I'm using ember-simple-auth and a custom authenticator for an HTTP basic login with CSRF protection. Everything is working fine except sometimes my restore method resolves when it should be failing, like when the session expires.
When authentication succeeds I resolve with the csrf token, but then when the token or session expires and I refresh the page, the resolve method still succeeds because all I'm doing is checking if the token is still there (not if it's valid). I know this is wrong, so I guess my question would be what is the proper way to handle this? Should I also be resolving with the session id? Should I be sending an AJAX request in the restore method with the stored token to see if it is still valid and returns success? I'm interested in hearing about any other improvements I could make as well.

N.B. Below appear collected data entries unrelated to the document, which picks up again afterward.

/-! ### `setCur` -/

@[simp] theorem State.setCur_regs (x : CurSt) : (s.setCur x).regs = s.regs := rfl
@[simp] theorem State.setCur_regLow (x : CurSt) : (s.setCur x).regLow = s.regLow := rfl
@[simp] theorem State.setCur_regShadow (x : CurSt) : (s.setCur x).regShadow = s.regShadow := rfl
@[simp] theorem State.setCur_sent (x : CurSt) : (s.setCur x).sent = s.sent := rfl
@[simp] theorem State.setCur_evt (x : CurSt) : (s.setCur x).evt = s.evt := rfl
@[simp] theorem State.setCur_host (x : CurSt) : (s.setCur x).host = s.host := rfl
@[simp] theorem State.setCur_mem (x : CurSt) : (s.setCur x).mem = s.mem := rfl
@[simp] theorem State.setCur_obj (x : CurSt) : (s.setCur x).obj = s.obj := rfl
@[simp] theorem State.setCur_cfgAcc (x : CurSt) : (s.setCur x).cfgAcc = s.cfgAcc := rfl
@[simp] theorem State.setCur_cfgApp (x : CurSt) : (s.setCur x).cfgApp = s.cfgApp := rfl
@[simp] theorem State.setCur_cues (x : CurSt) : (s.setCur x).cues = s.cues := rfl
@[simp] theorem State.setCur_frames (x : CurSt) : (s.setCur x).frames = s.frames := rfl
@[simp] theorem State.setCur_gone (x : CurSt) : (s.setCur x).gone = s.gone := rfl
@[simp] theorem State.setCur_time (x : CurSt) : (s.setCur x).time = s.time := rfl
@[simp] theorem State.setCur_cb (x : CurSt) : (s.setCur x).cb = s.cb := rfl
@[simp] theorem State.setCur_blk (x : CurSt) : (s.setCur x).blk = s.blk := rfl
@[simp] theorem State.setCur_cmp (x : CurSt) : (s.setCur x).cmp = s.cmp := rfl
@[simp] theorem State.setCur_fix (x : CurSt) : (s.setCur x).fix = s.fix := rfl
@[simp] theorem State.setCur_links (x : CurSt) : (s.setCur x).links = s.links := rfl
@[simp] theorem State.setCur_psh (x : CurSt) : (s.setCur x).psh = s.psh := rfl
@[simp] theorem State.setCur_spt (x : CurSt) : (s.setCur x).spt = s.spt := rfl
@[simp] theorem State.setCur_lmp (x : CurSt) : (s.setCur x).lmp = s.lmp := rfl
@[simp] theorem State.setCur_sig (x : CurSt) : (s.setCur x).sig = s.sig := rfl
@[simp] theorem State.setCur_cur (x : CurSt) : (s.setCur x).cur = x := rfl
@[simp] theorem State.setCur_qb (x : CurSt) : (s.setCur x).qb = s.qb := rfl
@[simp] theorem State.setCur_fly (x : CurSt) : (s.setCur x).fly = s.fly := rfl
@[simp] theorem State.setCur_net (x : CurSt) : (s.setCur x).net = s.net := rfl
@[simp] theorem State.setCur_line (x : CurSt) : (s.setCur x).line = s.line := rfl
@[simp] theorem State.setCur_tdm (x : CurSt) : (s.setCur x).tdm = s.tdm := rfl
@[simp] theorem State.setCur_mtr (x : CurSt) : (s.setCur x).mtr = s.mtr := rfl
@[simp] theorem State.setCur_flyTurn (x : CurSt) : (s.setCur x).flyTurn = s.flyTurn := rfl
@[simp] theorem State.setCur_sacnDue (x : CurSt) : (s.setCur x).sacnDue = s.sacnDue := rfl
@[simp] theorem State.setCur_off (x : CurSt) : (s.setCur x).off = s.off := rfl
@[simp] theorem State.setCur_inReset (x : CurSt) : (s.setCur x).inReset = s.inReset := rfl
@[simp] theorem State.setCur_pwr (x : CurSt) : (s.setCur x).pwr = s.pwr := rfl
@[simp] theorem State.setCur_boot (x : CurSt) : (s.setCur x).boot = s.boot := rfl
@[simp] theorem State.setCur_pbk (x : CurSt) : (s.setCur x).pbk = s.pbk := rfl
@[simp] theorem State.setCur_freeCtr (x : CurSt) : (s.setCur x).freeCtr = s.freeCtr := rfl
@[simp] theorem State.setCur_pending (x : CurSt) : (s.setCur x).pending = s.pending := rfl

/-! ### `settle` -/

@[simp] theorem State.settle_regs (t : State) : (s.settle t).regs = t.regs := rfl
@[simp] theorem State.settle_regLow (t : State) : (s.settle t).regLow = t.regLow := rfl
@[simp] theorem State.settle_regShadow (t : State) : (s.settle t).regShadow = t.regShadow := rfl
@[simp] theorem State.settle_sent (t : State) : (s.settle t).sent = t.sent := rfl
@[simp] theorem State.settle_evt (t : State) : (s.settle t).evt = t.evt := rfl
@[simp] theorem State.settle_host (t : State) : (s.settle t).host = t.host := rfl
@[simp] theorem State.settle_mem (t : State) : (s.settle t).mem = t.mem := rfl
@[simp] theorem State.settle_obj (t : State) : (s.settle t).obj = t.obj := rfl
@[simp] theorem State.settle_cfgAcc (t : State) : (s.settle t).cfgAcc = t.cfgAcc := rfl
@[simp] theorem State.settle_cfgApp (t : State) : (s.settle t).cfgApp = t.cfgApp := rfl
@[simp] theorem State.settle_cues (t : State) : (s.settle t).cues = t.cues := rfl
@[simp] theorem State.settle_frames (t : State) : (s.settle t).frames = t.frames := rfl
@[simp] theorem State.settle_time (t : State) : (s.settle t).time =
    { t.time with house := s.time.house, rtc := s.time.rtc, rtcFrac := s.time.rtcFrac } := rfl
@[simp] theorem State.settle_cb (t : State) : (s.settle t).cb = t.cb := rfl
@[simp] theorem State.settle_blk (t : State) : (s.settle t).blk = t.blk := rfl
@[simp] theorem State.settle_cmp (t : State) : (s.settle t).cmp = t.cmp := rfl
@[simp] theorem State.settle_fix (t : State) : (s.settle t).fix = t.fix := rfl
@[simp] theorem State.settle_links (t : State) : (s.settle t).links = t.links := rfl
@[simp] theorem State.settle_psh (t : State) : (s.settle t).psh = t.psh := rfl
@[simp] theorem State.settle_spt (t : State) : (s.settle t).spt = t.spt := rfl
@[simp] theorem State.settle_lmp (t : State) : (s.settle t).lmp = t.lmp := rfl
@[simp] theorem State.settle_sig (t : State) : (s.settle t).sig = t.sig := rfl
@[simp] theorem State.settle_cur (t : State) : (s.settle t).cur = t.cur := rfl
@[simp] theorem State.settle_qb (t : State) : (s.settle t).qb = t.qb := rfl
@[simp] theorem State.settle_fly (t : State) : (s.settle t).fly = t.fly := rfl
@[simp] theorem State.settle_net (t : State) : (s.settle t).net = t.net := rfl
@[simp] theorem State.settle_line (t : State) : (s.settle t).line = t.line := rfl
@[simp] theorem State.settle_tdm (t : State) : (s.settle t).tdm = t.tdm := rfl
@[simp] theorem State.settle_mtr (t : State) : (s.settle t).mtr = t.mtr := rfl
@[simp] theorem State.settle_flyTurn (t : State) : (s.settle t).flyTurn = t.flyTurn := rfl
@[simp] theorem State.settle_sacnDue (t : State) : (s.settle t).sacnDue = t.sacnDue := rfl
@[simp] theorem State.settle_off (t : State) : (s.settle t).off = t.off := rfl
@[simp] theorem State.settle_inReset (t : State) : (s.settle t).inReset = t.inReset := rfl
@[simp] theorem State.settle_pwr (t : State) : (s.settle t).pwr = t.pwr := rfl
@[simp] theorem State.settle_boot (t : State) : (s.settle t).boot = t.boot := rfl
@[simp] theorem State.settle_pbk (t : State) : (s.settle t).pbk = t.pbk := rfl
@[simp] theorem State.settle_freeCtr (t : State) : (s.settle t).freeCtr = t.freeCtr := rfl
@[simp] theorem State.settle_pending (t : State) : (s.settle t).pending = s.pending := rfl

Here is my authenticator code:
import Ember from 'ember';
import ENV from 'criteria-manager/config/environment';
import Base from 'ember-simple-auth/authenticators/base';
export default Base.extend({
restore(data) {
return new Ember.RSVP.Promise((resolve, reject) => {
if (data.token) {
Ember.$.ajaxSetup({
headers: {
'X-XSRF-TOKEN': data.token
}
});
resolve(data);
}
else {
reject();
}
});
},
authenticate(credentials) {
let csrfToken = this.getCookie('XSRF-TOKEN');
return new Ember.RSVP.Promise((resolve, reject) => {
Ember.$.ajax({
beforeSend: function(xhr) {
xhr.setRequestHeader("Authorization", "Basic " + btoa(credentials.username + ":" + credentials.password));
xhr.setRequestHeader("X-XSRF-TOKEN", csrfToken);
},
url: ENV.host + "/api/users/login",
method: 'POST'
}).done(() => {
//A new CSRF token is issued after login, add it to future AJAX requests
Ember.$.ajaxSetup({
headers: {
'X-XSRF-TOKEN': this.getCookie('XSRF-TOKEN')
}
});
Ember.run(() => {
resolve({
token: this.getCookie('XSRF-TOKEN')
});
});
}).fail((xhr) => {
Ember.run(() => {
if(xhr.status === 0) {
reject("Please check your internet connection!");
}
else if (xhr.status === 401) {
reject("Invalid username and/or password.");
}
else {
reject("Error: Http Status Code " + xhr.status);
}
});
});
});
},
invalidate() {
return new Ember.RSVP.Promise((resolve, reject) => {
let csrfToken = this.getCookie('XSRF-TOKEN');
Ember.$.ajax({
beforeSend: function(xhr) {
xhr.setRequestHeader("X-XSRF-TOKEN", csrfToken);
},
url: ENV.host + '/logout',
method: 'POST'
}).done(() => {
Ember.run(() => {
resolve();
});
}).fail(() => {
Ember.run(() => {
reject();
});
});
});
},
getCookie(name) {
let alLCookies = "; " + document.cookie;
let cookieArray = alLCookies.split("; " + name + "=");
if (cookieArray.length === 2) {
return cookieArray.pop().split(";").shift();
}
}
});
Should I also be resolving with the session id? Should I be sending an
AJAX request in the restore method with the stored token to see if it
is still valid and returns success?
It all depends on your project's needs. In my opinion it's good to check if token is still valid. For example, oauth2-password-grant stores expiring date in session and when restoring simply compares it with current time. You may do this too. Or, if your backend has some token validation endpoint, you may send request to be sure if token is valid.